#Art of war 2 movie plot movie#
One member had been a famous magician in peacetime Ayrton was a former painter and Barkas was a movie writer, producer and director who had won an Oscar for a documentary film in 1936.Īfter brief introductions, the men were informed of the top-secret plan for the second Battle of Alamein. The Directorate was a very unusual collective: most of the men under Barkas and Ayrton's command were not hardened soldiers, but ex-artists, stage designers and cartoonists who had been recruited for their skills in visual trickery. Geoffrey Barkas and Tony Ayrton were leaders of the Middle East Command Camouflage Directorate, a unit dedicated to deception operations and the concealment of men and military hardware. On 16 September, two British officers were summoned to a high-level meeting at Borg-el-Arab in Egypt. In 1942, in the dusty furnace of the North African desert, Allied forces were fighting a losing battle against the Axis. However, the new generation of artists would outmatch their forebears in scale and sheer wizardry.
The concealment strategies of Solomon, Underwood, Wilkinson and Wadsworth would prove crucial inspiration for the deception operations against the Nazis in World War Two. The sculptor and painter Leon Underwood – who had studied at the Royal College of Art before the war – helped in the design and (highly dangerous) assembly of these trees. His development of camouflage netting as a method of covering trenches became hugely influential, and he worked on many other deception schemes including an "observation tree" – a hollow replica tree trunk placed in no mans' land, from which a forward observer could survey the enemy trenches. In the Great War, Solomon eagerly joined the race for effective military concealment tactics and was posted to the Western front.

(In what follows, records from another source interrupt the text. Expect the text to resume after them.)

-- ==== Sys2Proof/Laws/Exec.lean ====
section
/-! SUPPORT. Everything the branching meanings can answer, said once: the fault and when, or the next state. -/

namespace Sys2Proof.Machine

variable (s : State)

/-- RET (42_control_flow.md R80). -/
theorem exec_ret_cases :
    (s.sp.val = 0 ∧ exec .ret s = .next (s.raise .stackUnderflow)) ∨
    ∃ (_ : 0 < s.sp.val) (h : s.sp.val - 1 < 16),
      exec .ret s = .next ({ s with sp := ⟨s.sp.val - 1, by omega⟩ }.setPc s.stack[s.sp.val - 1]) := by
  rcases s.pop_cases with ⟨e, h⟩ | ⟨h, h', e⟩
  · exact .inl ⟨h, by simp only [exec, execRet, e, takeFault]⟩
  · exact .inr ⟨h, h', by simp only [exec, execRet, e]⟩

/-- CALL (R82). -/
theorem exec_call_cases (nnn : Addr) :
    (s.sp.val = 16 ∧ exec (.call nnn) s = .next (s.raise .stackOverflow)) ∨
    ∃ (h : s.sp.val < 16), exec (.call nnn) s =
      .next ({ s with stack := s.stack.set s.sp.val (s.pc + 2), sp := ⟨s.sp.val + 1, by omega⟩ }.setPc (addrWord nnn)) := by
  rcases s.push_cases (s.pc + 2) with ⟨e, h⟩ | ⟨h, e⟩
  · exact .inl ⟨h, by simp only [exec, execCall, e, takeFault]⟩
  · exact .inr ⟨h, by simp only [exec, execCall, e]⟩

/-- The key a value names (45_keypad_timers.md R109). -/
theorem keyOf_cases (v : Byte) :
    (0xF < v.toNat ∧ keyOf v = none) ∨ ∃ k : KeyIx, v.toNat = k.val ∧ keyOf v = some k := by
  by_cases h : v.toNat < 16
  · exact .inr ⟨⟨v.toNat, h⟩, rfl, by simp [keyOf, h]⟩
  · exact .inl ⟨by omega, by simp [keyOf, h]⟩

/-- SKP (R109). -/
theorem exec_skp_cases (x : RegIx) :
    (0xF < (s.getV x).toNat ∧ exec (.skp x) s = .next (s.raise (.keyOutOfRange (s.getV x)))) ∨
    ∃ k : KeyIx, (s.getV x).toNat = k.val ∧ exec (.skp x) s = .next (s.advance (if s.keyPressed k then 4 else 2)) := by
  rcases keyOf_cases (s.getV x) with ⟨h, e⟩ | ⟨k, h, e⟩
  · exact .inl ⟨h, by simp only [exec, execSkp, e, takeFault]⟩
  · exact .inr ⟨k, h, by simp only [exec, execSkp, e, State.skipIf]⟩

/-- SKNP (R110). -/
theorem exec_sknp_cases (x : RegIx) :
    (0xF < (s.getV x).toNat ∧ exec (.sknp x) s = .next (s.raise (.keyOutOfRange (s.getV x)))) ∨
    ∃ k : KeyIx, (s.getV x).toNat = k.val ∧
      exec (.sknp x) s = .next (s.advance (if !s.keyPressed k then 4 else 2)) := by
  rcases keyOf_cases (s.getV x) with ⟨h, e⟩ | ⟨k, h, e⟩
  · exact .inl ⟨h, by simp only [exec, execSknp, e, takeFault]⟩
  · exact .inr ⟨k, h, by simp only [exec, execSknp, e, State.skipIf]⟩

/-- DRW (41_display.md R79). -/
theorem exec_drw_cases (x y : RegIx) (n : Rows) :
    (0 < n.val ∧ 0x1000 < s.I.toNat + n.val ∧
      exec (.drw x y n) s = .next (s.raise (.memoryOutOfRange (max s.I.toNat 0x1000)))) ∨
    ((n.val = 0 ∨ s.I.toNat + n.val ≤ 0x1000) ∧ ∃ d,
      d = drawRows (s.getV x) (s.getV y) (Memory.readBytes s.mem s.I.toNat n.val) 0 ⟨s.fb, false⟩ ∧
      exec (.drw x y n) s =
        .next ({ s.setV Config.flagReg (flagOf d.collision) with fb := d.fb, changed := true }.advance 2)) := by
  rcases inRange_cases s s.I.toNat n.val _ with ⟨h1, h2, e⟩ | ⟨h, e⟩
  · exact .inl ⟨h1, h2, e⟩
  · exact .inr ⟨h, _, rfl, e⟩

/-- LD B, Vx (44_index_memory.md R106). -/
theorem exec_ldBV_cases (x : RegIx) :
    (0x1000 < s.I.toNat + 3 ∧ exec (.ldBV x) s = .next (s.raise (.memoryOutOfRange (max s.I.toNat 0x1000)))) ∨
    (s.I.toNat + 3 ≤ 0x1000 ∧
      exec (.ldBV x) s = .next ((s.storeBytes s.I.toNat (decimalDigits (s.getV x))).advance 2)) := by
  rcases inRange_cases s s.I.toNat 3 _ with ⟨_, h, e⟩ | ⟨h, e⟩
  · exact .inl ⟨h, e⟩
  · exact .inr ⟨by omega, e⟩

/-- LD [I], Vx (R107). -/
theorem exec_ldMemV_cases (x : RegIx) :
    (0x1000 < s.I.toNat + (x.val + 1) ∧
      exec (.ldMemV x) s = .next (s.raise (.memoryOutOfRange (max s.I.toNat 0x1000)))) ∨
    (s.I.toNat + (x.val + 1) ≤ 0x1000 ∧
      exec (.ldMemV x) s = .next ((s.storeBytes s.I.toNat (s.firstRegs (x.val + 1))).advance 2)) := by
  rcases inRange_cases s s.I.toNat (x.val + 1) _ with ⟨_, h, e⟩ | ⟨h, e⟩
  · exact .inl ⟨h, e⟩
  · exact .inr ⟨by omega, e⟩

/-- LD Vx, [I] (R108). -/
theorem exec_ldVMem_cases (x : RegIx) :
    (0x1000 < s.I.toNat + (x.val + 1) ∧
      exec (.ldVMem x) s = .next (s.raise (.memoryOutOfRange (max s.I.toNat 0x1000)))) ∨
    (s.I.toNat + (x.val + 1) ≤ 0x1000 ∧
      exec (.ldVMem x) s = .next ((s.loadRegs s.I.toNat (x.val + 1)).advance 2)) := by
  rcases inRange_cases s s.I.toNat (x.val + 1) _ with ⟨_, h, e⟩ | ⟨h, e⟩
  · exact .inl ⟨h, e⟩
  · exact .inr ⟨by omega, e⟩

/-- Every instruction raises its own fault when its check fails, and else completes with no fault recorded. -/
theorem exec_fault_cases (i : Instr) (hf : s.fault = none) :
    (∃ c, ownFault i s = some c ∧ exec i s = .next (s.raise c)) ∨
    (ownFault i s = none ∧ ∃ t, exec i s = .next t ∧ t.fault = none) := by
  cases i with
  | ret =>
    rcases exec_ret_cases s with ⟨h, e⟩ | ⟨h, _, e⟩
    · exact .inl ⟨_, by simp [ownFault, h], e⟩
    · exact .inr ⟨by simp [ownFault]; omega, _, e, hf⟩
  | call nnn =>
    rcases exec_call_cases s nnn with ⟨h, e⟩ | ⟨h, e⟩
    · exact .inl ⟨_, by simp [ownFault, h], e⟩
    · exact .inr ⟨by simp [ownFault]; omega, _, e, hf⟩
  | skp x =>
    rcases exec_skp_cases s x with ⟨h, e⟩ | ⟨_, h, e⟩
    · exact .inl ⟨_, by simp [ownFault, h], e⟩
    · exact .inr ⟨by simp [ownFault]; omega, _, e, hf⟩
  | sknp x =>
    rcases exec_sknp_cases s x with ⟨h, e⟩ | ⟨_, h, e⟩
    · exact .inl ⟨_, by simp [ownFault, h], e⟩
    · exact .inr ⟨by simp [ownFault]; omega, _, e, hf⟩
  | drw x y n =>
    rcases exec_drw_cases s x y n with ⟨_, h, e⟩ | ⟨h, _, _, e⟩
    · exact .inl ⟨_, by simp [ownFault, rangeFault]; omega, e⟩
    · exact .inr ⟨by simp [ownFault, rangeFault]; omega, _, e, hf⟩
  | ldBV x =>
    rcases exec_ldBV_cases s x with ⟨h, e⟩ | ⟨h, e⟩
    · exact .inl ⟨_, by simp [ownFault, rangeFault]; omega, e⟩
    · exact .inr ⟨by simp [ownFault, rangeFault]; omega, _, e, hf⟩
  | ldMemV x =>
    rcases exec_ldMemV_cases s x with ⟨h, e⟩ | ⟨h, e⟩
    · exact .inl ⟨_, by simp [ownFault, rangeFault]; omega, e⟩
    · exact .inr ⟨by simp [ownFault, rangeFault]; omega, _, e, hf⟩
  | ldVMem x =>
    rcases exec_ldVMem_cases s x with ⟨h, e⟩ | ⟨h, e⟩
    · exact .inl ⟨_, by simp [ownFault, rangeFault]; omega, e⟩
    · exact .inr ⟨by simp [ownFault, rangeFault]; omega, _, e, by simpa using hf⟩
  | _ => exact .inr ⟨rfl, _, rfl, hf⟩

/-! ### Frames of the register writes -/

theorem onlyRegsAndPc_setV (x : RegIx) (b : Byte) (k : Word) : onlyRegsAndPc [x] s ((s.setV x b).advance k) :=
  ⟨rfl, fun _ hr => State.getV_setV_other s b (by simpa using hr), fun _ => rfl⟩

/-! ### Flags and results as numbers (43_alu.md R88 to R101) -/

theorem add8_toNat (a b : Byte) : (add8 a b).toNat = (a.toNat + b.toNat) % 256 := by simp [add8]

theorem sub8_toNat (a b : Byte) : (sub8 a b).toNat = (a.toNat + 256 - b.toNat) % 256 := by simp [sub8]

theorem shr8_toNat (a : Byte) : (shr8 a).toNat = a.toNat / 2 := by simp [shr8, Nat.shiftRight_eq_div_pow]

theorem shrFlag_toNat (a : Byte) : (shrFlag a).toNat = a.toNat % 2 := by revert a; decide

theorem shl8_toNat (a : Byte) : (shl8 a).toNat = 2 * a.toNat % 256 := by
  simp [shl8, Nat.shiftLeft_eq, Nat.mul_comm]

theorem shlFlag_toNat (a : Byte) : (shlFlag a).toNat = a.toNat / 128 := by revert a; decide

/-- The register and the flag after a write back: the flag is written last (R90). -/
@[simp] theorem State.getV_writeBack (x r : RegIx) (result flag : Byte) :
    (s.writeBack x result flag).getV r = if r = Config.flagReg then flag else if r = x then result else s.getV r := by
  simp [State.writeBack_eq, State.getV_setV]

theorem onlyRegsAndPc_writeBack (x : RegIx) (b f : Byte) : onlyRegsAndPc [x, 0xF] s (s.writeBack x b f) := by
  refine ⟨rfl, fun r hr => ?_, fun _ => rfl⟩
  simp only [List.mem_cons, List.not_mem_nil, or_false, not_or] at hr
  simp [hr.1, hr.2]

/-! ### Operands as numbers (30_encoding.md R51) -/

theorem addrWord_toNat (nnn : Addr) : (addrWord nnn).toNat = nnn.toNat := by
  have := nnn.isLt
  simp [addrWord]; omega

theorem jumpTarget_toNat (nnn : Addr) (v : Byte) : (jumpTarget nnn v).toNat = nnn.toNat + v.toNat := by
  have := nnn.isLt
  have := v.isLt
  simp [jumpTarget, addrWord]; omega

theorem glyphAddress_toNat (v : Byte) : (glyphAddress v).toNat = 5 * (v.toNat % 16) := by
  simp only [glyphAddress, Config.fontBase, Config.glyphStride, BitVec.toNat_ofNat]; omega

theorem decay_toNat (t : Byte) : (decay t).toNat = t.toNat - 1 := by revert t; decide

end Sys2Proof.Machine
end

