/-- R78's one path: CLS has no check, so it completes from every state. -/
theorem exec_cls (s : State) :
    exec .cls s = .next ({ s with fb := clearFramebuffer, changed := true }.advance 2) := rfl

/-- Settles O10: the state CLS ends in holds the clear framebuffer, whose every pixel is off, and differs from `s` in
`fb`, `changed` and `pc` alone. -/
theorem clsClearsScreen : Obligations.ClsClearsScreen := by
  intro s
  refine ⟨_, exec_cls s, fun r c => ?pixelsOff, rfl, State.advance_pc .., ?frame, fun _ => ?memory⟩
  case pixelsOff => rw [State.advance_fb, getPixel_clear]
  case frame => rfl
  case memory => rfl

end Sys2Proof.Machine

/-! ### Calls and returns (42_control_flow.md R80, R82) -/

namespace Sys2Proof.Machine

theorem onlyRaised_raise (s : State) (c : FaultCause) : onlyRaised c s (s.raise c) :=
  ⟨rfl, fun _ => rfl⟩

/-- What a push leaves in the stack: the return address on top, every other entry as it was (10_state.md R19). -/
theorem stack_set_top {stack : Vector Word Config.stackDepth} {sp : Nat} (hsp : sp < Config.stackDepth) (ret : Word)
    {k : Fin 16} (hk : sp = k.val) :
    (stack.set sp ret)[k.val] = ret ∧ ∀ j : Fin 16, j ≠ k → (stack.set sp ret)[j.val] = stack[j.val] := by
  subst hk
  exact ⟨Vector.getElem_set_self hsp, fun j hj => Vector.getElem_set_ne hsp j.isLt fun h => hj (Fin.ext h.symm)⟩

/-- Settles O13: an empty stack takes the fault; with `k + 1` addresses in use the popped entry is entry `k`. -/
theorem retPops : Obligations.RetPops := by
  intro s
  rcases exec_ret_cases s with ⟨hempty, e⟩ | ⟨hused, _, e⟩
  · exact ⟨fun _ => ⟨_, e, onlyRaised_raise s _⟩, fun k hk => by omega⟩
  · refine ⟨fun hempty => by omega, fun k hk => ?_⟩
    have htop : s.sp.val - 1 = k.val := by omega
    refine ⟨_, e, htop, ?popped, rfl, fun _ => rfl⟩
    case popped => simp only [State.setPc_pc, htop]

/-- Settles O15: a full stack takes the fault; with `k` addresses in use the return address goes to entry `k`. -/
theorem callPushes : Obligations.CallPushes := by
  intro nnn s
  rcases exec_call_cases s nnn with ⟨hfull, e⟩ | ⟨hfree, e⟩
  · exact ⟨fun _ => ⟨_, e, onlyRaised_raise s _⟩, fun k hk => by omega⟩
  · refine ⟨fun hfull => by omega, fun k hk => ?_⟩
    obtain ⟨hret, hothers⟩ := stack_set_top (stack := s.stack) hfree (s.pc + 2) hk
    exact ⟨_, e, hret, hothers, congrArg (· + 1) hk, addrWord_toNat nnn, rfl, fun _ => rfl⟩

end Sys2Proof.Machine

/-! ### Jumps and skips (42_control_flow.md R81, R83 to R87) -/

namespace Sys2Proof.Machine

variable (s : State)

/-! The six instructions that write `pc` alone have one path each. -/

theorem exec_jp (nnn : Addr) : exec (.jp nnn) s = .next (s.setPc (addrWord nnn)) := rfl

theorem exec_jpV0 (nnn : Addr) : exec (.jpV0 nnn) s = .next (s.setPc (jumpTarget nnn (s.getV 0))) := rfl

theorem exec_seImm (x : RegIx) (nn : Byte) : exec (.seImm x nn) s = .next (s.skipIf (s.getV x == nn)) := rfl

theorem exec_sneImm (x : RegIx) (nn : Byte) : exec (.sneImm x nn) s = .next (s.skipIf (s.getV x != nn)) := rfl

theorem exec_seReg (x y : RegIx) : exec (.seReg x y) s = .next (s.skipIf (s.getV x == s.getV y)) := rfl

theorem exec_sneReg (x y : RegIx) : exec (.sneReg x y) s = .next (s.skipIf (s.getV x != s.getV y)) := rfl

theorem onlyPc_setPc (target : Word) : onlyPc s (s.setPc target) := ⟨rfl, fun _ => rfl⟩

theorem onlyPc_skipIf (c : Bool) : onlyPc s (s.skipIf c) := ⟨rfl, fun _ => rfl⟩

/-- A skip on equality goes on by 4 when the bytes are equal and by 2 when not (40_cycle.md R73). -/
theorem State.skipIf_beq_pc (a b : Byte) : (s.skipIf (a == b)).pc = if a = b then s.pc + 4 else s.pc + 2 := by
  by_cases h : a = b <;> simp [h]

/-- A skip on inequality is the other way round. -/
theorem State.skipIf_bne_pc (a b : Byte) : (s.skipIf (a != b)).pc = if a = b then s.pc + 2 else s.pc + 4 := by
  by_cases h : a = b <;> simp [h]

end Sys2Proof.Machine

namespace Sys2Proof.Machine

/-- Settles O14: the target is the zero-extended address. -/
theorem jpSetsPc : Obligations.JpSetsPc := fun nnn s =>
  ⟨_, exec_jp s nnn, addrWord_toNat nnn, onlyPc_setPc s _⟩

/-- Settles O18: an address and a byte add up below 2^16, so the 16-bit sum is the integer sum. -/
theorem jpV0AddsRegisterZero : Obligations.JpV0AddsRegisterZero := fun nnn s =>
  ⟨_, exec_jpV0 s nnn, jumpTarget_toNat nnn (s.getV 0), onlyPc_setPc s _⟩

One of the most important British artist-camoufleurs of World War One was Solomon J Solomon – a member of the Royal Academy who had studied under the famous French academic painter Alexandre Cabanel. For the first time, artistic skills became weaponised. In the new age of aerial surveillance, camouflaging troops was a critical necessity, and with their insights about light, shade and perspective, painters and sculptors had just the talents for the job. But from World War One onwards, armies realised the benefit of artists' knowledge of visual illusionism. In time of war, artists traditionally had a minor part to play. For the first time, they reframed the combat zone as an arena of creative strategy, making a literal "theatre" of war. The role that artists, art historians, archaeologists and other arts professionals played in the century's conflicts is yet to be fully told.īut the story of two military units from World War Two and their inspiration from artists working in World War One gives us a glimpse of how artists could become key players in warfare in the modern world.
#Art of war 2 movie plot professional#
In the 20th Century, the epoch of "total war", everyone had to play their part: men and women professional soldiers and civilians people from all walks of life.
How the children of Nazi Germany remember WW2 But what if artists, like the codebreakers of Bletchley Park, have been among the unsung heroes in the war effort – and crucial participants at the business end of conflict? When we think about artists working in wartime, we tend to imagine official war artists or the creators of propaganda.